_AIM OF THE TASK:_ Using the records below, write out again exactly the lines that begin at the line containing "counted (R172). -/" and end at the line containing "TRANSFER_END (R173). -/", and no other lines.

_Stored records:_
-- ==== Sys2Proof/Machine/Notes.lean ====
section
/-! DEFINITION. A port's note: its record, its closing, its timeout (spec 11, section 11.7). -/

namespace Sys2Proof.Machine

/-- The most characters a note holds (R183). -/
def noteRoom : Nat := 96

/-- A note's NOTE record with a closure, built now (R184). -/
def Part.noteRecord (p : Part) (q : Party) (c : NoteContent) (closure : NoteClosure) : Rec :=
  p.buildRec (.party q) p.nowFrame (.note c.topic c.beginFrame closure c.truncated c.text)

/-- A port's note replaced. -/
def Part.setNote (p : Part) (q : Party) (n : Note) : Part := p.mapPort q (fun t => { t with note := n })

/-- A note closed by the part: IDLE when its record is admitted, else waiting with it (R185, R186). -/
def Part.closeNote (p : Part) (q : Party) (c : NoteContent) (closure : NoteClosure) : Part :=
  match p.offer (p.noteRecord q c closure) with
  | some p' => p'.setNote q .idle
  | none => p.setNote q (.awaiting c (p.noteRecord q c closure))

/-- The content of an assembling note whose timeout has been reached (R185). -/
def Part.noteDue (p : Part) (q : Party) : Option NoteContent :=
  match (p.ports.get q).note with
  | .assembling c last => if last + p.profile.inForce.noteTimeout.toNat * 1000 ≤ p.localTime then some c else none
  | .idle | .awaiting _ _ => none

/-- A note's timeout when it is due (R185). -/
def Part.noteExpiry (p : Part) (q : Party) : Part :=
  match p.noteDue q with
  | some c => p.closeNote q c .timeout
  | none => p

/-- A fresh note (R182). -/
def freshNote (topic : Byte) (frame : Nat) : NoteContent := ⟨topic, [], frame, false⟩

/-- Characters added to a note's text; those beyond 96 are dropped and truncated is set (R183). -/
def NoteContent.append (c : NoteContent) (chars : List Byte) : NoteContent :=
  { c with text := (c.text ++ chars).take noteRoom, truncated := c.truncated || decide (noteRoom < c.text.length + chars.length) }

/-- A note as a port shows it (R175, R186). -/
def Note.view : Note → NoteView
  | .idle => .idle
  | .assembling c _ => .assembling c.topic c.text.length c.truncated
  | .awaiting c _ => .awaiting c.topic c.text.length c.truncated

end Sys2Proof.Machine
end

==

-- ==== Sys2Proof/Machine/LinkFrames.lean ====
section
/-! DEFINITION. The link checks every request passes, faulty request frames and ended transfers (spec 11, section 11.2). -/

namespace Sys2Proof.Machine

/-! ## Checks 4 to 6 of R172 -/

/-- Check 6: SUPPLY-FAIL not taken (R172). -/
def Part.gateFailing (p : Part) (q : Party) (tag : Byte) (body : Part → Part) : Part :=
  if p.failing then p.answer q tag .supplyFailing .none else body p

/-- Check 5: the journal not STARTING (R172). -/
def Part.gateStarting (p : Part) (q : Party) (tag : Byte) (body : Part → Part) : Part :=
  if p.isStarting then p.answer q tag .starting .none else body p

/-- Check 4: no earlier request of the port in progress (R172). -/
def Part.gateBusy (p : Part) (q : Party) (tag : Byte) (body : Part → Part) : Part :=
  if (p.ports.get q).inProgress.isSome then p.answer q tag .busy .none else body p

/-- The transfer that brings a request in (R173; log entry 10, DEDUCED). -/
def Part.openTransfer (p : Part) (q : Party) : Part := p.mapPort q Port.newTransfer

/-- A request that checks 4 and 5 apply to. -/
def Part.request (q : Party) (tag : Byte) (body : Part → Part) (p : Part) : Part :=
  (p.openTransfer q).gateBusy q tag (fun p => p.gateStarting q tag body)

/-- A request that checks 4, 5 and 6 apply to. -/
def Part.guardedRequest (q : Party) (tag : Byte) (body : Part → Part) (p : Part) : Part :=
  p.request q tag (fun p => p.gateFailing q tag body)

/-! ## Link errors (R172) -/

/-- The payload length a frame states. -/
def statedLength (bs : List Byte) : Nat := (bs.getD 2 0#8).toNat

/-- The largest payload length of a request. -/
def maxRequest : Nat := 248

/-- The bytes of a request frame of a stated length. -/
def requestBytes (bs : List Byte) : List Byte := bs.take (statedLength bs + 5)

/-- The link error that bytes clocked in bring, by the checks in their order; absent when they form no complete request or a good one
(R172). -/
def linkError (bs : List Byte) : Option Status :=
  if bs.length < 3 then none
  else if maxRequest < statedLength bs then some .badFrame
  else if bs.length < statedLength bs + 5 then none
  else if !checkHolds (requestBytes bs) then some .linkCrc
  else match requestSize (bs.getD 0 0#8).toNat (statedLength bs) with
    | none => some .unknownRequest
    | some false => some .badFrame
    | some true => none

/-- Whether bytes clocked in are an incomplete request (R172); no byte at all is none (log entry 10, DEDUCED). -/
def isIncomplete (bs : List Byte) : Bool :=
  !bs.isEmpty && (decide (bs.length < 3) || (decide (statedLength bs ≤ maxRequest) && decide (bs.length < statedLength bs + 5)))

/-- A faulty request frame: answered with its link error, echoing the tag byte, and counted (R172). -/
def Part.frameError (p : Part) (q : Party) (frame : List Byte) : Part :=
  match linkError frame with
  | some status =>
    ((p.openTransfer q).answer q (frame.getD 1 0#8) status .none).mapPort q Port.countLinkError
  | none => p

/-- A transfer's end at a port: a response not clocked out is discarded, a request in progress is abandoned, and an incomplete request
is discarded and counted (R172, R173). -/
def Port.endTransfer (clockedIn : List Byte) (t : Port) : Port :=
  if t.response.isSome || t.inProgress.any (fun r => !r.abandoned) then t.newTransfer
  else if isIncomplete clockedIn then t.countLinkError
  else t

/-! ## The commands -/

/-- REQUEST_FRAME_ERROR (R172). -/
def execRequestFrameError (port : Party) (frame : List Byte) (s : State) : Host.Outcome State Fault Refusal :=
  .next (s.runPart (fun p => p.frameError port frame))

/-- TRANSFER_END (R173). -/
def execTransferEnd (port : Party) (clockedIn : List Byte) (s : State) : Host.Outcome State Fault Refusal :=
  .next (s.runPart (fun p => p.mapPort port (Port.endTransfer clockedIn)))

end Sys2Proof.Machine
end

_YOUR SOLUTION:_
/-- A faulty request frame: answered with its link error, echoing the tag byte, and counted (R172). -/
def Part.frameError (p : Part) (q : Party) (frame : List Byte) : Part :=
  match linkError frame with
  | some status =>
    ((p.openTransfer q).answer q (frame.getD 1 0#8) status .none).mapPort q Port.countLinkError
  | none => p

/-- A transfer's end at a port: a response not clocked out is discarded, a request in progress is abandoned, and an incomplete request
is discarded and counted (R172, R173). -/
def Port.endTransfer (clockedIn : List Byte) (t : Port) : Port :=
  if t.response.isSome || t.inProgress.any (fun r => !r.abandoned) then t.newTransfer
  else if isIncomplete clockedIn then t.countLinkError
  else t

/-! ## The commands -/

/-- REQUEST_FRAME_ERROR (R172). -/
def execRequestFrameError (port : Party) (frame : List Byte) (s : State) : Host.Outcome State Fault Refusal :=
  .next (s.runPart (fun p => p.frameError port frame))

/-- TRANSFER_END (R173). -/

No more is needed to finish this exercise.